'A long learning process': Author reflects on controversy after writing a fictional Indigenous character
While writing her novel, In Case I Go, Angie Abdou knew she needed to consult with the Ktunaxa Nation about the book's characters and content.
Despite going through an extensive consultation process, Abdou found herself in the middle of a controversy after the book was published.
In Case I Go is the story of a young boy named Eli. He and his parents return to their small hometown where Eli befriends Mary, a Ktunaxa girl. Haunted by the mistakes of his ancestors, Eli tries to find a way to move forward.
One of the first people Abdou reached out to for feedback was her cousin, Cree novelist, Frank Busch. Initially, she had written Mary as a ghost. Busch said that needed to change.
"He said, 'She has to be grounded in this world, just as Eli, your young character. He's haunted by the past but he's also grounded in this world.' So that was one of the major rewrites I did, as a result of Indigenous consultation," Abdou said.
There were even more changes after Abdou met Natasha Burgoyne, the cultural liaison with the Ktunaxa Nation Council. Abdou wanted to be respectful in writing her book but admitted she felt some trepidation over the consultation process.
"I do not work well with others and I think I became a novelist because it is such solitary work," she said. "So, when I went and sat down with a cultural liaison the first time, I look across the table to a woman who is younger than me, a woman who hasn't written fiction before. And part of me was, 'Oh and she's gonna tell me how to do my novel,' like I had that kind of resistance at first," Abdou said.
But her perspective changed as her meetings with Burgoyne continued.
Abdou also met with Ktunaxa elders and recalled an experience with Alfred Joseph, a Ktunaxa Chief. Joseph told her about people in the community who have the ability of what he called "talking to the old people".
"Then he described a place that a woman he knew of used to go to talk to the old people. And the place he described was exactly like the place in my book and he hadn't read my book. So Natasha and I looked at each other and she said, 'Do you have goosebumps?' and I said "I have goosebumps'. And he said if that place is in your book, this book is a gift from our ancestors and you're supposed to write it and I don't know why. But you have my blessing," Abdou recalled.

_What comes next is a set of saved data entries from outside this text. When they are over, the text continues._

/-- A commit point, ready and clean, at which the enabled lanes block. -/
theorem State.commit_blocks {s : State} {f : Form} {w : Warp} {what : Wait} (B : Ctx → State → State) (hr : Ready f 0 s w)
    (hc : CommitsEmpty s w) (he : (issueCtx f s w).en ≠ 0)
    (hB : ∀ t, t.ap = s.ap → B (issueCtx f s w) t = t.blockAll (issueCtx f s w) what) :
    ∃ w' b, Blocks f what s (s.issueSimple f fun c s => s.commitPoint c noCheck (B c)) w w' b := by
  obtain ⟨b, hb⟩ : ∃ b, b = (s.begun f 0 w).blockOf (issueCtx f s w) (issueCtx f s w).en what := ⟨_, rfl⟩
  have hbody : ∀ t, t.ap = s.ap → t.clk s.cur = (s.begun f 0 w).clk s.cur →
      B (issueCtx f s w) t = t.modWarp s.cur fun v => v.waits (issueCtx f s w) b := by
    intro t ha hk
    have hwid : (issueCtx f s w).wid = s.cur := rfl
    rw [hB t ha, State.blockAll_eq, hb, State.blockOf, State.blockOf, hwid, hk]
  obtain ⟨hw, ho⟩ := State.commit_finished B (fun v => v.waits (issueCtx f s w) b) hr hc he hbody
  have hk := Warp.keepsCommit_waits ((w.atIssue f s).committed (issueCtx f s w)) (issueCtx f s w) b
  have hcm := hk.committed (Warp.finished_same _ f (issueCtx f s w) w)
  obtain ⟨hp, hq⟩ := Warp.finished_woken (w.waiting f s b) f (issueCtx f s w) w
  subst hb
  exact ⟨_, _, hw, ho, hcm.regs, hcm.rcount, hp, hq, rfl, rfl, rfl, rfl⟩

/-- The lanes of a wait that stands, and the issuing lanes it leaves out. -/
theorem Blocks.stands {f : Form} {what : Wait} {s t : State} {w w' : Warp} {b : Blocked} (h : Blocks f what s t w w' b)
    (hw : (w.waiting f s b).woken = w.waiting f s b) {l : Nat} (hl : laneIn w.group l = true) :
    w'.pc l = if laneIn (issueCtx f s w).en l then w.pc l else w.pc l + BitVec.ofNat 64 f.len := by
  rw [← Warp.waiting_pc w f s b hl, Warp.pc, h.pcv, hw, Warp.pc]

/-- The lanes of a wait that ends at once go on behind the instruction. -/
theorem Blocks.passes {f : Form} {what : Wait} {s t : State} {w w' : Warp} {b : Blocked} (h : Blocks f what s t w w' b)
    (hw : (w.waiting f s b).woken = (w.waiting f s b).passing b) {l : Nat} (hl : laneIn w.group l = true) :
    w'.pc l = if laneIn (issueCtx f s w).en l then (issueCtx f s w).next else w.pc l + BitVec.ofNat 64 f.len := by
  have hp : w'.pc l = ((w.waiting f s b).passing b).pc l := by rw [Warp.pc, h.pcv, hw, Warp.pc]
  rw [hp, Warp.pc_passing _ _ (laneIn_lt hl), Warp.waiting_pc w f s b hl, h.lanes, h.here, h.len]
  cases laneIn (issueCtx f s w).en l <;> rfl

/-! ### wait -/

theorem exec_wait {i : Instr} {f : Form} {a g : Nat} {s : State} (h : (i = .wait a ∧ f = bForm 2) ∨ (i = .waitExt g a ∧ f = eForm g 2)) :
    exec i s = .next (s.execWaitForm f a) := by
  rcases h with ⟨rfl, rfl⟩ | ⟨rfl, rfl⟩ <;> rfl

/-! ### halt -/

/-- The door of the core that halts. -/
def haltDoor (s : State) : Nat := s.ap! (offDoor (svcOf (coreOf s.cur)))

/-- `halt` with its door at rest: its lanes block. -/
theorem execHalt_blocks {f : Form} {s : State} {w : Warp} (hf : f = { bForm 2 with level := .s }) (hr : Ready f 0 s w) (hc : CommitsEmpty s w)
    (he : (issueCtx f s w).en ≠ 0) (hd : haltDoor s = 0) : ∃ t w' b, exec .halt s = .next t ∧ Blocks f .halt s t w w' b := by
  subst hf
  obtain ⟨w', b, h⟩ := State.commit_blocks (what := .halt)
    (fun c s => if s.ap! (offDoor (svcOf c.core)) = 0 then s.blockAll c .halt else s.leave c) hr hc he
    fun t ha => if_pos ((State.ap!_of_ap ha _).trans hd)
  exact ⟨_, w', b, rfl, h⟩

theorem State.leave_unchanged (t : State) (c : Ctx) : (t.leave c).modWarp c.wid id = t.leave c := by
  rw [State.leave_eq, State.modWarp_modWarp]
  rfl

/-- `halt` with its door rung: its lanes leave it. -/
theorem execHalt_leaves {f : Form} {s : State} {w : Warp} (hf : f = { bForm 2 with level := .s }) (hr : Ready f 0 s w) (hc : CommitsEmpty s w)
    (he : (issueCtx f s w).en ≠ 0) (hd : haltDoor s ≠ 0) : ∃ t w', exec .halt s = .next t ∧ RegionLeft f id s t w w' := by
  subst hf
  obtain ⟨w', h⟩ := State.commit_leaves (fun c s => if s.ap! (offDoor (svcOf c.core)) = 0 then s.blockAll c .halt else s.leave c)
    (fun _ => id) (fun _ => MovesNoLane.id) hr hc he fun t ha =>
      (if_neg fun h0 => hd ((State.ap!_of_ap ha _).symm.trans h0)).trans (State.leave_unchanged t _).symm
  exact ⟨_, w', rfl, h⟩

/-- Settles O28: the enabled lanes block after a clean commit, and the end of the instruction releases a wait whose condition holds. -/
theorem waitAndHaltComplete : Obligations.WaitAndHaltComplete := by
  refine ⟨fun i f a g s w hi hc hr he hn => ?_, fun f s w hf hc hr he hn => ?_⟩
  · obtain ⟨w', b, h⟩ := State.commit_blocks (what := .mask a) (fun c s => s.blockAll c (.mask a)) hr hc he fun _ _ => rfl
    have hb := Warp.waiting_blocked hn f s b
    have hwoken := Warp.woken_single hb ((Warp.waiting_susp ..).trans (Warp.susp_of_group hr.lanes))
    rw [Warp.waitEnds_mask hb h.what, Warp.waiting_mr, Warp.waiting_exited, h.lanes] at hwoken
    refine ⟨_, w', exec_wait hi, h.warp, h.only, h.regs, h.rcount, ?_⟩
    by_cases hd : w.mr a &&& ~~~(w.exited ||| (issueCtx f s w).en) = 0
    · rw [if_pos (decide_eq_true hd)] at hwoken
      rw [if_pos hd]
      exact ⟨fun l hl hne => by rw [h.passes hwoken hl, hne]; rfl, by rw [h.blocked, hwoken]; rfl,
        fun l hl => by rw [h.passes hwoken (laneIn_group_of_en hl), if_pos hl]⟩
    · rw [if_neg (by simpa using hd)] at hwoken
      rw [if_neg hd]
      exact ⟨fun l hl hne => by rw [h.stands hwoken hl, hne]; rfl, ⟨b, by rw [h.blocked, hwoken, hb], h.lanes, h.here, h.len, h.what⟩,
        fun l hl => by rw [h.stands hwoken (laneIn_group_of_en hl), if_pos hl]⟩
  · by_cases hd : haltDoor s = 0
    · obtain ⟨t, w', b, ht, h⟩ := execHalt_blocks hf hr hc he hd
      have hb := Warp.waiting_blocked hn f s b
      have hwoken := Warp.woken_single hb ((Warp.waiting_susp ..).trans (Warp.susp_of_group hr.lanes))
      rw [Warp.waitEnds, h.what, if_neg Bool.false_ne_true] at hwoken
      refine ⟨t, w', ht, h.warp, h.only, h.regs, ?_⟩
      rw [haltDoor] at hd
      rw [if_pos hd]
      exact ⟨⟨b, by rw [h.blocked, hwoken, hb], h.lanes, h.here, h.what⟩,
        fun l hl => by rw [h.stands hwoken (laneIn_group_of_en hl), if_pos hl]⟩
    · obtain ⟨t, w', ht, h⟩ := execHalt_leaves hf hr hc he hd
      refine ⟨t, w', ht, h.warp, h.only, h.committed.regs, ?_⟩
      rw [haltDoor] at hd
      rw [if_neg hd]
      exact ⟨h.unblocked hn, h.left⟩

end Sys2Proof.Machine
end


section
/-!
PROOFS. The restart of a served warp whose record's line a peer holds.
Settles O27 of spec/04_isa_control_integer.md.
-/

namespace Sys2Proof.Machine

/-- The form of `resume`. -/
abbrev resumeForm : Form := { bForm 2 with level := .p }

/-! ### A record whose line is lent -/

theorem State.foldl_send_warps (ls : List Lease) (line : Lease → Msg) (s : State) :
    (ls.foldl (fun s l => s.send (line l)) s).warps = s.warps := by
  induction ls generalizing s with
  | nil => rfl
  | cons l r ih => rw [List.foldl_cons, ih, State.send_warps]

theorem State.askBack_warps (s : State) (lines : List Nat) : (s.askBack lines).warps = s.warps :=
  State.foldl_send_warps (s.mem.leases.filter fun l => lines.contains l.line && l.dev.isSome && !l.recalled) _ s

/-- Lines that are not home are asked back, and the access waits for them (R282). -/
theorem State.whenHome_lent {s : State} {c : Ctx} {st : Stage} {lines : List Nat} (go : State → State) (h : lines.any s.leasedOut = true) :
    s.whenHome c st lines go = (s.askBack lines).modWarp c.wid fun w => w.awaits st := if_pos h

/-- The warp that a handler serves is found by its block and that warp. -/
theorem State.servedBy_of {s t : State} {w v : Warp} {rec_ : DWord} {target : Nat} (h : s.servedBy w rec_ = some target)
    (hb : t.blocks = s.blocks) (hblk : v.blk = w.blk) (hw : t.warp? target = s.warp? target) : t.servedBy v rec_ = some target := by
  unfold State.servedBy State.block? at h ⊢
  rw [hb, hblk]
  cases hbk : Tab.look s.blocks w.blk with
  | none => rw [hbk] at h; nomatch h
  | some b =>
    rw [hbk] at h
    dsimp only at h ⊢
    cases hs : b.suspect with
    | none => rw [hs] at h; nomatch h
    | some k =>
      rw [hs] at h
      dsimp only at h ⊢
      have hk : k = target := by
        cases hu : s.warp? k with
        | none => rw [hu] at h; nomatch h
        | some u =>
          rw [hu] at h
          dsimp only at h
          split at h
          · split at h
            · exact Option.some.inj h
            · nomatch h
          · nomatch h
      rw [hk, hw]
      rwa [hk] at h

theorem LooksAlike.keysOf {s t : State} (h : LooksAlike s t) (core ctx : Nat) (a : Acc) (va : DWord) (n : Nat) :
    t.keysOf core ctx a va n = s.keysOf core ctx a va n := by
  unfold State.keysOf State.upsetTrap
  simp only [h.place, h.mem]

theorem tryAll_mem {ε α β : Type} {f : α → Except ε β} :
    ∀ {xs : List α} {ys : List β}, tryAll f xs = .ok ys → ∀ x ∈ xs, ∃ y ∈ ys, f x = .ok y
  | x :: xs, ys, h, z, hz => by
    rw [tryAll] at h
    cases hx : f x with
    | error e => rw [hx] at h; nomatch h
    | ok y =>
      cases hr : tryAll f xs with
      | error e => simp only [hx, hr] at h; nomatch h
      | ok r =>
        simp only [hx, hr] at h
        cases h
        rcases List.mem_cons.1 hz with rfl | hz
        · exact ⟨y, List.mem_cons_self, hx⟩
        · obtain ⟨u, hu, hfu⟩ := tryAll_mem hr z hz
          exact ⟨u, List.mem_cons_of_mem _ hu, hfu⟩

/-- The first byte of a read has its key among those of the read. -/
theorem State.keysOf_first {s : State} {core ctx n key : Nat} {va : DWord} {ks : List Nat} (h : s.keysOf core ctx .read va (n + 1) = .ok ks)
    (hp : s.place core ctx true .read va = .ok key) : key ∈ ks := by
  obtain ⟨k, hk, hf⟩ := tryAll_mem h 0 (List.mem_range.2 (Nat.succ_pos n))
  rw [show va + BitVec.ofNat 64 0 = va from BitVec.add_zero va, hp] at hf
  dsimp only at hf
  split at hf
  · nomatch hf
  · cases hf; exact hk

theorem State.keysOf_of_readBytes {s : State} {core ctx n : Nat} {va : DWord} {bytes : List Byte} (h : s.readBytes core ctx va n = .ok bytes) :
    ∃ ks, s.keysOf core ctx .read va n = .ok ks := by
  unfold State.readBytes at h
  split at h
  · nomatch h
  · next ks hk => exact ⟨ks, hk⟩

theorem mem_distinct {n : Nat} {l : List Nat} : n ∈ distinct l ↔ n ∈ l := by
  have key : ∀ l acc : List Nat, n ∈ l.foldl (fun acc n => if acc.contains n then acc else acc ++ [n]) acc ↔ n ∈ acc ∨ n ∈ l := by
    intro l
    induction l with
    | nil => simp
    | cons m r ih =>
      intro acc
      rw [List.foldl_cons, ih]
      by_cases hm : m ∈ acc
      · rw [if_pos (by simpa using hm), List.mem_cons]
        exact ⟨Or.imp_right .inr, fun h => h.elim .inl fun h => h.elim (fun h => .inl (h ▸ hm)) .inr⟩
      · rw [if_neg (by simpa using hm), List.mem_append, List.mem_singleton, List.mem_cons, or_assoc]
  exact (key l []).trans (by simp)

/-- WHILE A PEER HOLDS THE FIRST LINE OF THE RECORD, `resume` asks it back and waits: every other warp, the served one too, is as it was. -/
theorem execResume_lent {s : State} {w : Warp} {a target key : Nat} {bytes : List Byte} (hr : Ready resumeForm 0 s w) (hc : CommitsEmpty s w)
    (he : (issueCtx resumeForm s w).en ≠ 0) (hal : (w.kr a).toNat % 64 = 0) (hs : s.servedBy w (w.kr a) = some target)
    (hne : target ≠ s.cur) (hb : s.readBytes (coreOf s.cur) w.ctx (w.kr a) 448 = .ok bytes)
    (hp : s.place (coreOf s.cur) w.ctx true .read (w.kr a) = .ok key) (hl : s.leasedOut (lineOf key) = true) :
    ∃ t, exec (.resume a) s = .next t ∧ OtherWarps s t := by
  obtain ⟨ks, hk⟩ := State.keysOf_of_readBytes hb
  have hany : (distinct (ks.map lineOf)).any s.leasedOut = true :=
    List.any_eq_true.2 ⟨_, mem_distinct.2 (List.mem_map_of_mem (State.keysOf_first hk hp)), hl⟩
  generalize hS : ((s.begun resumeForm 0 w).modWarp s.cur fun v => v.committed (issueCtx resumeForm s w)) = S
  have ho : OnlyWarp (issueCost resumeForm 0 s w) s S w := hS ▸ State.begun_only _
  have hlook : LooksAlike s S := hS ▸ (LooksAlike.begun s resumeForm 0 w).modWarp _ _
  have hw : S.warp? s.cur = some ((w.atIssue resumeForm s).committed (issueCtx resumeForm s w)) := by
    rw [← hS, State.warp?_modWarp_self, State.begun_warp hr.cur]; rfl
  generalize hv : (w.atIssue resumeForm s).committed (issueCtx resumeForm s w) = v at hw
  have hkr : v.kr a = w.kr a := by rw [← hv]; rfl
  have hctx : v.ctx = w.ctx := by rw [← hv]; rfl
  have hserved : S.servedBy v (w.kr a) = some target := State.servedBy_of hs ho.blocks (by rw [← hv]; rfl) (ho.warps target hne)
  have hkeys : S.keysOf (coreOf s.cur) w.ctx .read (w.kr a) 448 = .ok ks := (hlook.keysOf ..).trans hk
  have hlent : (distinct (ks.map lineOf)).any S.leasedOut = true := by
    have : S.leasedOut = s.leasedOut := funext fun l => by rw [State.leasedOut, State.leasedOut, ho.mem]
    rwa [this]
  have hbody : (issueCtx resumeForm s w).resume a S
      = (S.askBack (distinct (ks.map lineOf))).modWarp s.cur fun v => v.awaits (issueCtx resumeForm s w).paidUp := by
    simp only [Ctx.resume, State.withWarp, show (issueCtx resumeForm s w).wid = s.cur from rfl, hw, hkr, hal, ne_eq, not_true_eq_false,
      if_false, hserved, hctx, show (issueCtx resumeForm s w).core = coreOf s.cur from rfl, hkeys]
    exact State.whenHome_lent _ hlent
  have hback : ∀ k, (S.askBack (distinct (ks.map lineOf))).warp? k = S.warp? k := fun k => by
    rw [State.warp?, State.askBack_warps, State.warp?]
  obtain ⟨-, -, -, -, hothers, -⟩ := State.issue_effect (fun _ _ => true) (fun _ _ => 0)
    (fun c s => s.commitPoint c noCheck fun s => c.resume a s) hr rfl rfl he
    ((State.commitPoint_ready _ _ hr hc rfl).trans ((congrArg _ hS).trans hbody))
    (by rw [State.warp?_modWarp_self, hback, hw]; rfl)
  refine ⟨_, rfl, fun k hk => (hothers k hk).trans ?_⟩
  rw [State.warp?_modWarp, if_neg hk, hback, ho.warps k hk]
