/-- Settles O36: the power-on arrays list no cell, and `load` touches neither array. -/
theorem powerOnCellsAreZeroAndLoadKeepsCells : Obligations.PowerOnCellsAreZeroAndLoadKeepsCells :=
  ⟨fun _ => rfl, fun _ => rfl, rfl, fun s p => ⟨fun r => load_readReg s r p, fun a => load_readMem s a p⟩⟩

end Sys2Proof.Machine

/-!
SUPPORT. The codec on fields: how a layout's fields tile the instruction integer, that the encoder joins them without overlap
and the decoder cuts them out again (30_encoding.md R61, R70-R74).
-/

namespace Sys2Proof.Machine

/-! ### Bit fields of a joined integer -/

@[simp] theorem bitField_zero (n w : Nat) : bitField n 0 w = n % 2 ^ w := rfl

/-- A field at or above offset `lo` is a field of the integer without its `lo` low bits. -/
theorem bitField_add (n lo off w : Nat) : bitField n (lo + off) w = bitField (n / 2 ^ lo) off w := by
  simp only [bitField, Nat.shiftRight_eq_div_pow, pow_add, Nat.div_div_eq_div_mul]

section Joined

variable {x lo : Nat} (hx : x < 2 ^ lo)
include hx

theorem bitField_join_low (y : Nat) : bitField (x + 2 ^ lo * y) 0 lo = x := by
  rw [bitField_zero, Nat.add_mul_mod_self_left, Nat.mod_eq_of_lt hx]

theorem bitField_join_high (y off w : Nat) : bitField (x + 2 ^ lo * y) (lo + off) w = bitField y off w := by
  rw [bitField_add, Nat.add_mul_div_left _ _ (Nat.two_pow_pos lo), Nat.div_eq_of_lt hx, Nat.zero_add]

theorem join_lt {y hi : Nat} (hy : y < 2 ^ hi) : x + 2 ^ lo * y < 2 ^ (lo + hi) := by
  calc x + 2 ^ lo * y < 2 ^ lo * (y + 1) := by rw [Nat.mul_succ]; omega
    _ ≤ 2 ^ lo * 2 ^ hi := Nat.mul_le_mul_left _ hy
    _ = 2 ^ (lo + hi) := (pow_add 2 lo hi).symm

end Joined

/-- Byte `j` of an integer written little-endian is its bits `8j` to `8j + 7`. -/
theorem toNat_getD_leBytes {k j : Nat} (hj : j < k) (n : Nat) :
    ((leBytes k n).getD j 0).toNat = bitField n (8 * j) 8 := by
  induction k generalizing j n with
  | zero => omega
  | succ k ih =>
    cases j with
    | zero => rw [leBytes, List.getD_cons_zero, BitVec.toNat_ofNat, Nat.mul_zero, bitField_zero]
    | succ j => rw [leBytes, List.getD_cons_succ, ih (by omega), ← bitField_add, Nat.mul_succ, Nat.add_comm]

/-! ### The layouts: each field starts where the one below it ends -/

theorem layout_bOff (o : Opcode) : o.layout.bOff = 8 := by cases o <;> rfl

theorem layout_cOff (o : Opcode) : o.layout.cOff = 8 + o.layout.bWidth := by cases o <;> rfl

theorem layout_fits_width (o : Opcode) : o.layout.cOff + o.layout.cWidth ≤ 8 * o.width := by cases o <;> decide

/-! ### Masking a field to its width -/

theorem toNat_emod_two_pow_lt (n : Int) (w : Nat) : (n % 2 ^ w).toNat < 2 ^ w := by
  have hp : (0 : Int) < 2 ^ w := by positivity
  have hlt := Int.emod_lt_of_pos n hp
  exact (Int.toNat_lt (Int.emod_nonneg n hp.ne')).2 (by exact_mod_cast hlt)

/-- A value within a field's width is not changed by masking. -/
theorem toNat_emod_two_pow_of_lt {n w : Nat} (h : n < 2 ^ w) : ((n : Int) % 2 ^ w).toNat = n := by
  rw [Int.emod_eq_of_lt (Int.natCast_nonneg n) (by exact_mod_cast h), Int.toNat_natCast]

/-! ### The instruction integer -/

section Packed

variable (o : Opcode) (a b c : Int)

/-- The masked fields joined one above the other. -/
theorem packFields_eq_join : packFields o.layout a b c =
    (a % 2 ^ 8).toNat + 2 ^ 8 * ((b % 2 ^ o.layout.bWidth).toNat
      + 2 ^ o.layout.bWidth * (c % 2 ^ o.layout.cWidth).toNat) := by
  rw [packFields, layout_bOff, layout_cOff, pow_add]
  ring

/-- No bit of the instruction integer lies above its field C (30_encoding.md R70). -/
theorem packFields_lt : packFields o.layout a b c < 2 ^ (o.layout.cOff + o.layout.cWidth) := by
  rw [packFields_eq_join, layout_cOff, Nat.add_assoc]
  exact join_lt (toNat_emod_two_pow_lt a 8) (join_lt (toNat_emod_two_pow_lt b _) (toNat_emod_two_pow_lt c _))

theorem packFields_fieldA : bitField (packFields o.layout a b c) 0 8 = (a % 2 ^ 8).toNat := by
  rw [packFields_eq_join, bitField_join_low (toNat_emod_two_pow_lt a 8)]

theorem packFields_fieldB :
    bitField (packFields o.layout a b c) o.layout.bOff o.layout.bWidth = (b % 2 ^ o.layout.bWidth).toNat := by
  rw [packFields_eq_join, layout_bOff]
  exact (bitField_join_high (toNat_emod_two_pow_lt a 8) _ 0 _).trans (bitField_join_low (toNat_emod_two_pow_lt b _) _)

theorem packFields_fieldC :
    bitField (packFields o.layout a b c) o.layout.cOff o.layout.cWidth = (c % 2 ^ o.layout.cWidth).toNat := by
  rw [packFields_eq_join, layout_cOff, bitField_join_high (toNat_emod_two_pow_lt a 8)]
  exact (bitField_join_high (toNat_emod_two_pow_lt b _) _ 0 _).trans (Nat.mod_eq_of_lt (toNat_emod_two_pow_lt c _))

/-- The encoding's bytes hold the whole instruction integer: the byte conversion discards no bit (30_encoding.md R70). -/
theorem leNat_encodeFields : leNat (encodeFields o a b c) = packFields o.layout a b c := by
  rw [encodeFields, leNat_leBytes]
  exact Nat.mod_eq_of_lt ((packFields_lt o a b c).trans_le (Nat.pow_le_pow_right (by decide) (layout_fits_width o)))

/-- Byte `k` of an encoding is slice `I[8k+7:8k]` of the instruction integer (30_encoding.md R70). -/
theorem toNat_getD_encodeFields {k : Nat} (hk : k < o.width) :
    ((encodeFields o a b c).getD k 0).toNat = bits (packFields o.layout a b c) (8 * k + 7) (8 * k) := by
  rw [encodeFields, toNat_getD_leBytes hk, bits_eq_bitField (w := 8) (by omega)]

end Packed

/-! ### The statements about fields -/

/-- Settles O2: the bytes hold the whole instruction integer, and each field is cut out of it at the place it was put. -/
theorem truncationLaw : Obligations.TruncationLaw := by
  intro o a b c
  rw [decodeFields, leNat_encodeFields, packFields_fieldA, packFields_fieldB, packFields_fieldC]

/-- Settles O1: the wrapping law on fields that the wrapping leaves as they are. -/
theorem roundTripLaw : Obligations.RoundTripLaw := by
  intro o a b c ha hb hc
  rw [truncationLaw, toNat_emod_two_pow_of_lt ha, toNat_emod_two_pow_of_lt hb, toNat_emod_two_pow_of_lt hc]

/-- Settles O3: the four joined integers are those of the layouts, so their bounds and bytes are the layouts'. -/
theorem encodeMasksShiftsAndWritesLittleEndian : Obligations.EncodeMasksShiftsAndWritesLittleEndian := by
  intro a b c
  refine ⟨⟨packFields_lt .loadConst a b c, packFields_lt .loadMem a b c, packFields_lt .storeMem a b c,
    packFields_lt .sqrt a b c⟩, ?_, fun k hk => ?_, fun k hk => ?_⟩
  · exact ⟨encodeFields_length _ a b c, encodeFields_length _ a b c, encodeFields_length _ a b c,
      encodeFields_length _ a b c⟩
  · exact ⟨toNat_getD_encodeFields .loadConst a b c hk, toNat_getD_encodeFields .loadMem a b c hk,
      toNat_getD_encodeFields .storeMem a b c hk⟩
  · exact toNat_getD_encodeFields .sqrt a b c hk
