-- ==== Sys2Proof/Machine/ParityPositions.lean ====
section
/-! DEFINITION. PPOS, `computeParityPositions(n)` (R73). -/

namespace Sys2Proof.Machine

/-- The response of `PPOS n` (R73). -/
def pposResponse (c : Config) (na : Nat) : Response :=
  respond (precheck c 0 na 0) (.positions (ppgCount na) (ppgMask c na))

/-- PPOS (R73). -/
def execPpos (na : Nat) (s : State) : Host.Outcome State Fault Refusal :=
  complete (pposResponse s.cfg na) s

end Sys2Proof.Machine
end

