-- ==== Sys2Proof/Machine/Clock.lean ====
section
/-! DEFINITION. One rising edge of `clk` (R34 to R37, R127, R128). -/

namespace Sys2Proof.Machine

/-- An accepting edge with `cmd_word = w` (R35). With `LAT = 0` the command completes at this
edge. -/
def acceptEdge (w : Nat) (s : State) : Host.Outcome State Fault Refusal :=
  if s.cfg.lat = 0 then exec (decode s.cfg w) (s.latchWord w)
  else .next (s.latchWord w).startFlight

/-- An edge with a command in flight (R36). The command that completes is the one in `LATCH`. -/
def flightEdge (s : State) : Host.Outcome State Fault Refusal :=
  if s.cnt = 0 then exec (decode s.cfg s.latch) s.endFlight
  else .next s.countDown

/-- One rising edge with inputs `e`. Reset wins (R128); acceptance needs `cmd_valid` and `cmd_ready`
(R35); every other edge holds every register (R37). -/
def clockEdge (e : EdgeIn) (s : State) : Host.Outcome State Fault Refusal :=
  if e.rst then .next s.resetEdge
  else if e.cmdValid && s.cmdReady e.rst then acceptEdge (s.cfg.cmdPort e.cmdWord) s
  else if s.busy then flightEdge s
  else .next s

/-- `s` with the command word `w` where the next edge takes its command from (log entry 3): on the
command port when `LAT = 0` (R35), in `LATCH` at its completion edge when `LAT >= 1` (R36). -/
def presentWord (s : State) (w : Nat) : State :=
  if s.cfg.lat = 0 then { s with busy := false, edges := ⟨false, true, w⟩ :: s.edges }
  else { s with latch := s.cfg.cmdPort w, busy := true, cnt := 0, edges := EdgeIn.idle :: s.edges }

end Sys2Proof.Machine
end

But not everyone was happy with Abdou. She faced backlash online after the book's release.
"I think the controversy is not really about my book," Abdou said. "I wrote an article for the Quill & Quire, a two-page little essay, talking about my consultation process. I felt like I had a really great experience and I learned so many new things and I wanted to share them. So that was the good part of my motivation for that essay," she said.
Abdou admitted there were other motivations, like selling her book. She also wanted get ahead of the criticism, aware some people were going to be upset with her for including Ktunaxa characters in her novel. She said it was the two secondary motivations that may have clouded her good intentions. The non-Indigenous author was told she had no business writing a book with Ktunaxa characters and the Ktunaxa name.
"And that I shouldn't have written the essay about consultation without having consulted and just that I have no place in the conversation," Abdou said.
Abdou still reflects on the words Chief Joseph spoke to her, that there was a reason for her to write this novel but he wasn't sure why. Abdou is still trying to figure that out, too.
"I think I'm in a long learning process and I think it's part of the process Canada is going through. To be kind of shaken up and be knocked down and change the way we think and see things and find new ways of doing things. So it may be a long answer to that question. I think I'm at the very start of it."